* **Directions for this task**: All that is wanted is the span of lines from the one with "def Eng3.MI_TEST_STAT_CSTAT : RegField" to the last line of the data, copied exactly.
==== Provided records
/-- `WDT_CTL.WARN_EN`, bits [2], of the engine page 1 (09_spindle_engines.md R275). -/
def Eng1.WDT_CTL_WARN_EN : RegField :=
  { off := 0x300, hi := 2, lo := 2, ty := .rw }

/-- `WDT_CTL.ACTION`, bits [1], of the engine page 1 (09_spindle_engines.md R275). -/
def Eng1.WDT_CTL_ACTION : RegField :=
  { off := 0x300, hi := 1, lo := 1, ty := .rw }

/-- `WDT_CTL.EN`, bits [0], of the engine page 1 (09_spindle_engines.md R275). -/
def Eng1.WDT_CTL_EN : RegField :=
  { off := 0x300, hi := 0, lo := 0, ty := .rw }

/-- `WDT_LOAD.LOAD`, bits [31:0], of the engine page 1 (09_spindle_engines.md R275). -/
def Eng1.WDT_LOAD_LOAD : RegField :=
  { off := 0x304, hi := 31, lo := 0, ty := .rw, init := .val 0x10000 }

/-- `WDT_COUNT.COUNT`, bits [31:0], of the engine page 1 (09_spindle_engines.md R275). -/
def Eng1.WDT_COUNT_COUNT : RegField :=
  { off := 0x308, hi := 31, lo := 0, ty := .ro, init := .val 0x10000 }

/-- `WDT_KICK.KICK`, bits [31:0], of the engine page 1 (09_spindle_engines.md R275). -/
def Eng1.WDT_KICK_KICK : RegField :=
  { off := 0x30C, hi := 31, lo := 0, ty := .wo }

/-- `WDT_STAT.EXPIRIES`, bits [15:8], of the engine page 1 (09_spindle_engines.md R276). -/
def Eng1.WDT_STAT_EXPIRIES : RegField :=
  { off := 0x310, hi := 15, lo := 8, ty := .ro }

/-- `WDT_STAT.PENDING`, bits [0], of the engine page 1 (09_spindle_engines.md R276). -/
def Eng1.WDT_STAT_PENDING : RegField :=
  { off := 0x310, hi := 0, lo := 0, ty := .ro }

/-- Every field of the engine page 1 beyond the common header. -/
def Eng1.fields : List RegField :=
  [Eng1.ICTL_SRC_EN, Eng1.ICTL_SRC_LEVEL, Eng1.ICTL_PENDING_PEND, Eng1.ICTL_DOORBELL_SET_SET,
   Eng1.ICTL_DOORBELL_BELL, Eng1.TMR_CTL_PRESCALE, Eng1.TMR_CTL_SRC, Eng1.TMR_CTL_PERIODIC,
   Eng1.TMR_CTL_EN, Eng1.TMR_COUNT_COUNT, Eng1.TMR_COMPARE_COMPARE, Eng1.TMR_STAT_HIT,
   Eng1.WDT_CTL_WARN_EN, Eng1.WDT_CTL_ACTION, Eng1.WDT_CTL_EN, Eng1.WDT_LOAD_LOAD,
   Eng1.WDT_COUNT_COUNT, Eng1.WDT_KICK_KICK, Eng1.WDT_STAT_EXPIRIES, Eng1.WDT_STAT_PENDING]

/-- `DMA_CTL.RESUME`, bits [1], of the engine page 2 (09_spindle_engines.md R279). -/
def Eng2.DMA_CTL_RESUME : RegField :=
  { off := 0x010, hi := 1, lo := 1, ty := .wo }

/-- `DMA_CTL.EN`, bits [0], of the engine page 2 (09_spindle_engines.md R279). -/
def Eng2.DMA_CTL_EN : RegField :=
  { off := 0x010, hi := 0, lo := 0, ty := .rw }

/-- `DMA_STATUS.ACTIVE`, bits [12:8], of the engine page 2 (09_spindle_engines.md R279). -/
def Eng2.DMA_STATUS_ACTIVE : RegField :=
  { off := 0x014, hi := 12, lo := 8, ty := .ro }

/-- `DMA_STATUS.STOPPED`, bits [0], of the engine page 2 (09_spindle_engines.md R279). -/
def Eng2.DMA_STATUS_STOPPED : RegField :=
  { off := 0x014, hi := 0, lo := 0, ty := .ro }

/-- `DMA_RING_BASE.BASE`, bits [17:5], of the engine page 2 (09_spindle_engines.md R277). -/
def Eng2.DMA_RING_BASE_BASE : RegField :=
  { off := 0x100, hi := 17, lo := 5, ty := .rw }

/-- `DMA_RING_LOG2.LOG2`, bits [3:0], of the engine page 2 (09_spindle_engines.md R277). -/
def Eng2.DMA_RING_LOG2_LOG2 : RegField :=
  { off := 0x104, hi := 3, lo := 0, ty := .rw, init := .val 0x4, bad := [(0x0, 0x3), (0xB, 0xF)] }

/-- `DMA_HEAD.HEAD`, bits [9:0], of the engine page 2 (09_spindle_engines.md R277). -/
def Eng2.DMA_HEAD_HEAD : RegField :=
  { off := 0x108, hi := 9, lo := 0, ty := .rw }

/-- `DMA_TAIL.TAIL`, bits [9:0], of the engine page 2 (09_spindle_engines.md R277). -/
def Eng2.DMA_TAIL_TAIL : RegField :=
  { off := 0x10C, hi := 9, lo := 0, ty := .ro }

/-- `DMA_DONE.DONE`, bits [9:0], of the engine page 2 (09_spindle_engines.md R277). -/
def Eng2.DMA_DONE_DONE : RegField :=
  { off := 0x110, hi := 9, lo := 0, ty := .ro }

/-- Every field of the engine page 2 beyond the common header. -/
def Eng2.fields : List RegField :=
  [Eng2.DMA_CTL_RESUME, Eng2.DMA_CTL_EN, Eng2.DMA_STATUS_ACTIVE, Eng2.DMA_STATUS_STOPPED,
   Eng2.DMA_RING_BASE_BASE, Eng2.DMA_RING_LOG2_LOG2, Eng2.DMA_HEAD_HEAD, Eng2.DMA_TAIL_TAIL,
   Eng2.DMA_DONE_DONE]

/-- `INT_STATUS.CORRECTED` of the engine page 3 (09_spindle_engines.md R281). -/
def Eng3.INT_CORRECTED : Nat := 16

/-- `INT_STATUS.UNCORRECTABLE` of the engine page 3 (09_spindle_engines.md R281). -/
def Eng3.INT_UNCORRECTABLE : Nat := 17

/-- `INT_STATUS.LASTING` of the engine page 3 (09_spindle_engines.md R281). -/
def Eng3.INT_LASTING : Nat := 18

/-- `INT_STATUS.WORD_LOST` of the engine page 3 (09_spindle_engines.md R281). -/
def Eng3.INT_WORD_LOST : Nat := 19

/-- `INT_STATUS.REMAP_FULL` of the engine page 3 (09_spindle_engines.md R281). -/
def Eng3.INT_REMAP_FULL : Nat := 20

/-- `INT_STATUS.SLOW_LAP` of the engine page 3 (09_spindle_engines.md R281). -/
def Eng3.INT_SLOW_LAP : Nat := 21

/-- `INT_STATUS.TMR_FIX` of the engine page 3 (09_spindle_engines.md R281). -/
def Eng3.INT_TMR_FIX : Nat := 22

/-- `VT_OUT_DATA.DATA`, bits [31:0], of the engine page 3 (09_spindle_engines.md R281). -/
def Eng3.VT_OUT_DATA_DATA : RegField :=
  { off := 0x100, hi := 31, lo := 0, ty := .ro }

/-- `VT_OUT_LEVEL.LEVEL`, bits [4:0], of the engine page 3 (09_spindle_engines.md R281). -/
def Eng3.VT_OUT_LEVEL_LEVEL : RegField :=
  { off := 0x104, hi := 4, lo := 0, ty := .ro }

/-- `VT_OUT_ACK.N`, bits [2:0], of the engine page 3 (09_spindle_engines.md R281). -/
def Eng3.VT_OUT_ACK_N : RegField :=
  { off := 0x108, hi := 2, lo := 0, ty := .wo }

/-- `VT_IN_DATA.BYTE`, bits [7:0], of the engine page 3 (09_spindle_engines.md R281). -/
def Eng3.VT_IN_DATA_BYTE : RegField :=
  { off := 0x10C, hi := 7, lo := 0, ty := .wo }

/-- `VT_IN_LEVEL.LEVEL`, bits [4:0], of the engine page 3 (09_spindle_engines.md R281). -/
def Eng3.VT_IN_LEVEL_LEVEL : RegField :=
  { off := 0x110, hi := 4, lo := 0, ty := .ro }

/-- `VT_CTL.BLOCK`, bits [0], of the engine page 3 (09_spindle_engines.md R281). -/
def Eng3.VT_CTL_BLOCK : RegField :=
  { off := 0x114, hi := 0, lo := 0, ty := .rw }

/-- `VT_DROPS.COUNT`, bits [15:0], of the engine page 3 (09_spindle_engines.md R281). -/
def Eng3.VT_DROPS_COUNT : RegField :=
  { off := 0x118, hi := 15, lo := 0, ty := .pk }

/-- `VT_TX.BYTE`, bits [7:0], of the engine page 3 (09_spindle_engines.md R281). -/
def Eng3.VT_TX_BYTE : RegField :=
  { off := 0x180, hi := 7, lo := 0, ty := .wo }

/-- `VT_RX.BYTE`, bits [8:0], of the engine page 3 (09_spindle_engines.md R281). -/
def Eng3.VT_RX_BYTE : RegField :=
  { off := 0x184, hi := 8, lo := 0, ty := .pk }

/-- `MI_SCR_CTL.PACE`, bits [7:4], of the engine page 3 (07_memory_integrity.md R215). -/
def Eng3.MI_SCR_CTL_PACE : RegField :=
  { off := 0x200, hi := 7, lo := 4, ty := .rw, init := .val 0xA }

/-- `MI_SCR_CTL.EN`, bits [0], of the engine page 3 (07_memory_integrity.md R215). -/
def Eng3.MI_SCR_CTL_EN : RegField :=
  { off := 0x200, hi := 0, lo := 0, ty := .rw, init := .val 0x1 }

/-- `MI_LAP_LIMIT.LIMIT`, bits [23:0], of the engine page 3 (07_memory_integrity.md R216). -/
def Eng3.MI_LAP_LIMIT_LIMIT : RegField :=
  { off := 0x204, hi := 23, lo := 0, ty := .rw, init := .val 0x2710 }

/-- `MI_TMR_FIX.COUNT`, bits [15:0], of the engine page 3 (07_memory_integrity.md R222). -/
def Eng3.MI_TMR_FIX_COUNT : RegField :=
  { off := 0x208, hi := 15, lo := 0, ty := .pk }

/-- `MI_BLK0.SLOW`, bits [31], of the engine page 3 (07_memory_integrity.md R216). -/
def Eng3.MI_BLK0_SLOW : RegField :=
  { off := 0x210, hi := 31, lo := 31, ty := .w1c, stride := 0x10, count := 2 }

/-- `MI_BLK0.LAP_LAST`, bits [23:0], of the engine page 3 (07_memory_integrity.md R216). -/
def Eng3.MI_BLK0_LAP_LAST : RegField :=
  { off := 0x210, hi := 23, lo := 0, ty := .ro, stride := 0x10, count := 2 }

/-- `MI_BLK1.LAP_MAX`, bits [23:0], of the engine page 3 (07_memory_integrity.md R216). -/
def Eng3.MI_BLK1_LAP_MAX : RegField :=
  { off := 0x214, hi := 23, lo := 0, ty := .pk, stride := 0x10, count := 2 }

/-- `MI_BLK2.TRANSIENT`, bits [31:16], of the engine page 3 (07_memory_integrity.md R210). -/
def Eng3.MI_BLK2_TRANSIENT : RegField :=
  { off := 0x218, hi := 31, lo := 16, ty := .pk, stride := 0x10, count := 2 }

/-- `MI_BLK2.LASTING`, bits [15:8], of the engine page 3 (07_memory_integrity.md R210). -/
def Eng3.MI_BLK2_LASTING : RegField :=
  { off := 0x218, hi := 15, lo := 8, ty := .ro, stride := 0x10, count := 2 }

/-- `MI_BLK2.LOST`, bits [7:4], of the engine page 3 (07_memory_integrity.md R210). -/
def Eng3.MI_BLK2_LOST : RegField :=
  { off := 0x218, hi := 7, lo := 4, ty := .ro, stride := 0x10, count := 2 }

/-- `MI_BLK2.REPAIR_DROP`, bits [3:0], of the engine page 3 (07_memory_integrity.md R210). -/
def Eng3.MI_BLK2_REPAIR_DROP : RegField :=
  { off := 0x218, hi := 3, lo := 0, ty := .ro, stride := 0x10, count := 2 }

/-- `MI_BLK3.VALID`, bits [31], of the engine page 3 (09_spindle_engines.md R262). -/
def Eng3.MI_BLK3_VALID : RegField :=
  { off := 0x21C, hi := 31, lo := 31, ty := .w1c, stride := 0x10, count := 2 }

/-- `MI_BLK3.KIND`, bits [30:29], of the engine page 3 (09_spindle_engines.md R262). -/
def Eng3.MI_BLK3_KIND : RegField :=
  { off := 0x21C, hi := 30, lo := 29, ty := .ro, stride := 0x10, count := 2 }

/-- `MI_BLK3.BANK`, bits [28:24], of the engine page 3 (09_spindle_engines.md R262). -/
def Eng3.MI_BLK3_BANK : RegField :=
  { off := 0x21C, hi := 28, lo := 24, ty := .ro, stride := 0x10, count := 2 }

/-- `MI_BLK3.SYNDROME`, bits [23:16], of the engine page 3 (09_spindle_engines.md R262). -/
def Eng3.MI_BLK3_SYNDROME : RegField :=
  { off := 0x21C, hi := 23, lo := 16, ty := .ro, stride := 0x10, count := 2 }

/-- `MI_BLK3.PARITY`, bits [10], of the engine page 3 (09_spindle_engines.md R262). -/
def Eng3.MI_BLK3_PARITY : RegField :=
  { off := 0x21C, hi := 10, lo := 10, ty := .ro, stride := 0x10, count := 2 }

/-- `MI_BLK3.WORD`, bits [9:0], of the engine page 3 (09_spindle_engines.md R262). -/
def Eng3.MI_BLK3_WORD : RegField :=
  { off := 0x21C, hi := 9, lo := 0, ty := .ro, stride := 0x10, count := 2 }

/-- `MI_REMAP.VALID`, bits [31], of the engine page 3 (07_memory_integrity.md R218). -/
def Eng3.MI_REMAP_VALID : RegField :=
  { off := 0x400, hi := 31, lo := 31, ty := .ro, stride := 0x4, count := 160, home := .ledger }

/-- `MI_REMAP.RETIRED`, bits [30], of the engine page 3 (07_memory_integrity.md R218). -/
def Eng3.MI_REMAP_RETIRED : RegField :=
  { off := 0x400, hi := 30, lo := 30, ty := .ro, stride := 0x4, count := 160, home := .ledger }

/-- `MI_REMAP.PARITY`, bits [10], of the engine page 3 (07_memory_integrity.md R218). -/
def Eng3.MI_REMAP_PARITY : RegField :=
  { off := 0x400, hi := 10, lo := 10, ty := .ro, stride := 0x4, count := 160, home := .ledger }

/-- `MI_REMAP.WORD`, bits [9:0], of the engine page 3 (07_memory_integrity.md R218). -/
def Eng3.MI_REMAP_WORD : RegField :=
  { off := 0x400, hi := 9, lo := 0, ty := .ro, stride := 0x4, count := 160, home := .ledger }

/-- `MI_TEST_ADDR.BLOCK`, bits [19:16], of the engine page 3 (07_memory_integrity.md R223). -/
def Eng3.MI_TEST_ADDR_BLOCK : RegField :=
  { off := 0x800, hi := 19, lo := 16, ty := .rwx, bad := [(0x2, 0xF)] }

/-- `MI_TEST_ADDR.ADDR`, bits [14:0], of the engine page 3 (07_memory_integrity.md R223). -/
def Eng3.MI_TEST_ADDR_ADDR : RegField :=
  { off := 0x800, hi := 14, lo := 0, ty := .rwx }

/-- `MI_TEST_DATA_LO.DATA`, bits [31:0], of the engine page 3 (07_memory_integrity.md R223). -/
def Eng3.MI_TEST_DATA_LO_DATA : RegField :=
  { off := 0x804, hi := 31, lo := 0, ty := .rwx }

/-- `MI_TEST_DATA_HI.DATA`, bits [31:0], of the engine page 3 (07_memory_integrity.md R223). -/
def Eng3.MI_TEST_DATA_HI_DATA : RegField :=
  { off := 0x808, hi := 31, lo := 0, ty := .rwx }

/-- `MI_TEST_CMD.CMD`, bits [1:0], of the engine page 3 (07_memory_integrity.md R223). -/
def Eng3.MI_TEST_CMD_CMD : RegField :=
  { off := 0x80C, hi := 1, lo := 0, ty := .wo, bad := [(0x3, 0x3)] }

/-- `MI_TEST_STAT.BUSY`, bits [31], of the engine page 3 (07_memory_integrity.md R223). -/
def Eng3.MI_TEST_STAT_BUSY : RegField :=
  { off := 0x810, hi := 31, lo := 31, ty := .ro }

/-- `MI_TEST_STAT.FAULT`, bits [30], of the engine page 3 (07_memory_integrity.md R223). -/
def Eng3.MI_TEST_STAT_FAULT : RegField :=
  { off := 0x810, hi := 30, lo := 30, ty := .ro }

/-- `MI_TEST_STAT.CSTAT`, bits [9:8], of the engine page 3 (07_memory_integrity.md R223). -/
def Eng3.MI_TEST_STAT_CSTAT : RegField :=
  { off := 0x810, hi := 9, lo := 8, ty := .ro }

/-- `MI_TEST_STAT.CHECK`, bits [7:0], of the engine page 3 (07_memory_integrity.md R223). -/
def Eng3.MI_TEST_STAT_CHECK : RegField :=
  { off := 0x810, hi := 7, lo := 0, ty := .ro }

/-- `MI_FLIP_DATA_LO.MASK`, bits [31:0], of the engine page 3 (07_memory_integrity.md R224). -/
def Eng3.MI_FLIP_DATA_LO_MASK : RegField :=
  { off := 0x820, hi := 31, lo := 0, ty := .rwx }

/-- `MI_FLIP_DATA_HI.MASK`, bits [31:0], of the engine page 3 (07_memory_integrity.md R224). -/
def Eng3.MI_FLIP_DATA_HI_MASK : RegField :=
  { off := 0x824, hi := 31, lo := 0, ty := .rwx }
========
* **Expected output**:
def Eng3.MI_TEST_STAT_CSTAT : RegField :=
  { off := 0x810, hi := 9, lo := 8, ty := .ro }

/-- `MI_TEST_STAT.CHECK`, bits [7:0], of the engine page 3 (07_memory_integrity.md R223). -/
def Eng3.MI_TEST_STAT_CHECK : RegField :=
  { off := 0x810, hi := 7, lo := 0, ty := .ro }

/-- `MI_FLIP_DATA_LO.MASK`, bits [31:0], of the engine page 3 (07_memory_integrity.md R224). -/
def Eng3.MI_FLIP_DATA_LO_MASK : RegField :=
  { off := 0x820, hi := 31, lo := 0, ty := .rwx }

/-- `MI_FLIP_DATA_HI.MASK`, bits [31:0], of the engine page 3 (07_memory_integrity.md R224). -/
def Eng3.MI_FLIP_DATA_HI_MASK : RegField :=
  { off := 0x824, hi := 31, lo := 0, ty := .rwx }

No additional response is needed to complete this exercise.